What does the early years setting do well and what does it need to do better?

Staff have a good understanding of what the children can do and what they need to learn next. They plan the environment well and follow children's lead, extending their thinking and language skills. For example, as children notice water falling to the ground, staff explain about gravity.

Staff provide successful support to help develop children's language and communication skills. For example, they encourage children to recall familiar stories, and children develop their own ideas, such as suggesting swimming or using stepping stones to cross the river. Staff pause so that children join in with the words.

They narrate children's play and repeat young children's attempts at words back to them so that they hear the correct pronunciation.Children are active learners and demonstrate good control using equipment. They use the climbing frame confidently and can suck up water in a syringe.

Staff join in with child-led activities, providing good role models for learning. For example, they listen intently and ask good open-ended questions as children make up stories or games. However, on occasions, although other children join in, staff do not ensure that all children get to ask what they want to know or are challenged sufficiently.

Staff consistently support children in understanding their emotions. Children are beginning to self-regulate their behaviour, and staff use timers and visual aids to support them. Children enjoy their learning and concentrate in group activities.

They listen to staff's instructions and help to take care of the environment. Children are becoming increasingly independent throughout their daily routines. For example, they butter bread and pour drinks.

Older children manage their personal needs and proudly demonstrate how they can put on their coat.Staff provide effective support to help children become good citizens.

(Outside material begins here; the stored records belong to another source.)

/-- Fused multiply-add with the signs of the product and of the addend (Table 5.6), rounded once (R135). -/
def fpFma (np nc : Bool) (f : Fmt) (r : RMode) (rule : OverflowRule) (a b c : Nat) : Nat × Flags :=
  let va := f.decode a
  let vb := f.decode b
  let vc := f.decode c
  let p := mulVal (if np then va.negate else va) vb
  let x :=
    if va.isSNan || vb.isSNan || vc.isSNan then .invalid
    else if p = .invalid then .invalid
    else
      match firstNan [va, vb, vc] with
      | some n => n
      | none => sumExact r [] [p, if nc then vc.negate.exact else vc.exact]
  x.narrow f r rule

/-- A lane of FDOT2 (R136): 16-bit elements a0, a1, b0, b1 and the .f32 addend. -/
def fpDot2 (f : Fmt) (r : RMode) (rule : OverflowRule) (a0 a1 b0 b1 c : Nat) : Nat × Flags :=
  let x0 := f.decode a0
  let x1 := f.decode a1
  let y0 := f.decode b0
  let y1 := f.decode b1
  let z := Fmt.f32.decode c
  let ops := [x0, x1, y0, y1, z]
  let pr (u v : FVal) : Exact := if u.isNan || v.isNan then .nan false 0 1 else mulVal u v
  let p0 := pr x0 y0
  let p1 := pr x1 y1
  (sumExact r ops [p0, p1, z.exact]).narrow .f32 r rule

/-- FREDS (R137): the sum of the terms, lowest lane first, then S[B]. -/
def fpSum (f : Fmt) (r : RMode) (rule : OverflowRule) (xs : List Nat) : Nat × Flags :=
  let vs := xs.map f.decode
  (sumExact r vs (vs.map FVal.exact)).narrow f r rule

/-- Order of two numbers as reals: −0 equals +0 (R74). -/
def cmpVal (a b : FVal) : Ordering :=
  match a, b with
  | .inf n, .inf n' => if n = n' then .eq else if n then .lt else .gt
  | .inf n, _ => if n then .lt else .gt
  | _, .inf n => if n then .gt else .lt
  | .fin n m e, .fin n' m' e' =>
    let q := min e e'
    let x := Term.at { neg := n, m := m, e := e } q
    let y := Term.at { neg := n', m := m', e := e' } q
    if x < y then .lt else if x = y then .eq else .gt
  | _, _ => .eq

/-- Minimum and maximum (R80, Table 3.7): `mx` maximum, `prop` NaN propagation. -/
def fpMinMax (mx prop : Bool) (f : Fmt) (a b : Nat) : Nat × Flags :=
  let va := f.decode a
  let vb := f.decode b
  let fl : Flags := if va.isSNan || vb.isSNan then fNV else 0
  if va.isNan && vb.isNan then
    (f.canonicalNan, fl)
  else if va.isNan || vb.isNan then
    if prop then
      (if fl = 0 then
        (match firstNan [va, vb] with
         | some (.nan n fr fb) => f.quiet n fr fb
         | _ => f.canonicalNan, 0)
       else (f.canonicalNan, fNV))
    else (if va.isNan then b else a, fl)
  else
    let less : Bool :=
      match cmpVal va vb with
      | .lt => true
      | .gt => false
      | .eq => va.neg && !vb.neg
    (if less != mx then a else b, 0)

/-- FCMP (R133): condition codes 0 to 7. -/
def fpCmp (cc : Nat) (f : Fmt) (a b : Nat) : Bool × Flags :=
  let va := f.decode a
  let vb := f.decode b
  let un := va.isNan || vb.isNan
  let ordered := cc == 2 || cc == 3 || cc == 4 || cc == 5
  let nv := va.isSNan || vb.isSNan || (ordered && un)
  let o := cmpVal va vb
  let res : Bool :=
    match cc with
    | 0 => !un && o == .eq
    | 1 => un || o != .eq
    | 2 => !un && o == .lt
    | 3 => !un && o != .gt
    | 4 => !un && o == .gt
    | 5 => !un && o != .lt
    | 6 => un
    | _ => !un
  (res, if nv then fNV else 0)

/-- Whether m · 2^e is an integer. -/
def isInteger (m : Nat) (e : Int) : Bool := if e ≥ 0 then true else m % 2 ^ (-e).toNat == 0

/-- The class record of FCLASS (R134). -/
def fpClass (f : Fmt) (x : Nat) : Nat :=
  let v := f.decode x
  let kind :=
    match v with
    | .fin _ m _ => if m = 0 then 0 else if m < 2 ^ f.fbits then 1 else 2
    | .inf _ => 3
    | .nan _ _ _ => if v.isSNan then 5 else 4
  let int :=
    match v with
    | .fin _ m e => isInteger m e
    | _ => false
  kind + (if f.sign x then 8 else 0) + (if int then 16 else 0)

For example, children learn to share and they vote on activities or which book to read, willingly waiting their turn.

Children are developing a positive awareness of other people's differences and celebrate each other's achievements. Staff make good use of books, routines and games to help children understand about healthy practices. They regularly remind children to rehydrate.

Parents are very positive about the provision. Staff seek their feedback and parents are able to have face-to-face parents' evenings again. Parents confirm that staff share good information with them so they can provide consistent care.

However, although parents know what their children's next steps are, they are not always certain how to support their children's learning at home.The manager is new to leadership and is being supported effectively by the owner and her deputy. She provides staff with regular support and opportunities to discuss good practice.

Through self-evaluation, she is currently focusing on improving outdoor activities to provide more appropriate risk to challenge children's learning further. The special educational needs coordinator has a strong knowledge of her role and works well with outside agencies. She understands how to support individual children successfully to help ensure they make good progress in an inclusive provision.


The arrangements for safeguarding are effective.Staff and managers have a good understanding of what to do if they have concerns that a child may be at risk of harm. There are good recruitment procedures to help ensure only suitable staff work with the children.

Through effective support from staff, children know the emergency evacuation procedures, where to find the fire exits and which service to ask for after calling 999. Children take an active roll in carrying out a risk assessment of the garden before they go out to play, learning to recognise hazards and what to do about them.

What does the setting need to do to improve?

To further improve the quality of the early years provision, the provider should: focus staff training on supporting the less confident children to ask what they want to know and on challenging older children more provide parents with more specific information on how to support their children's learning at home.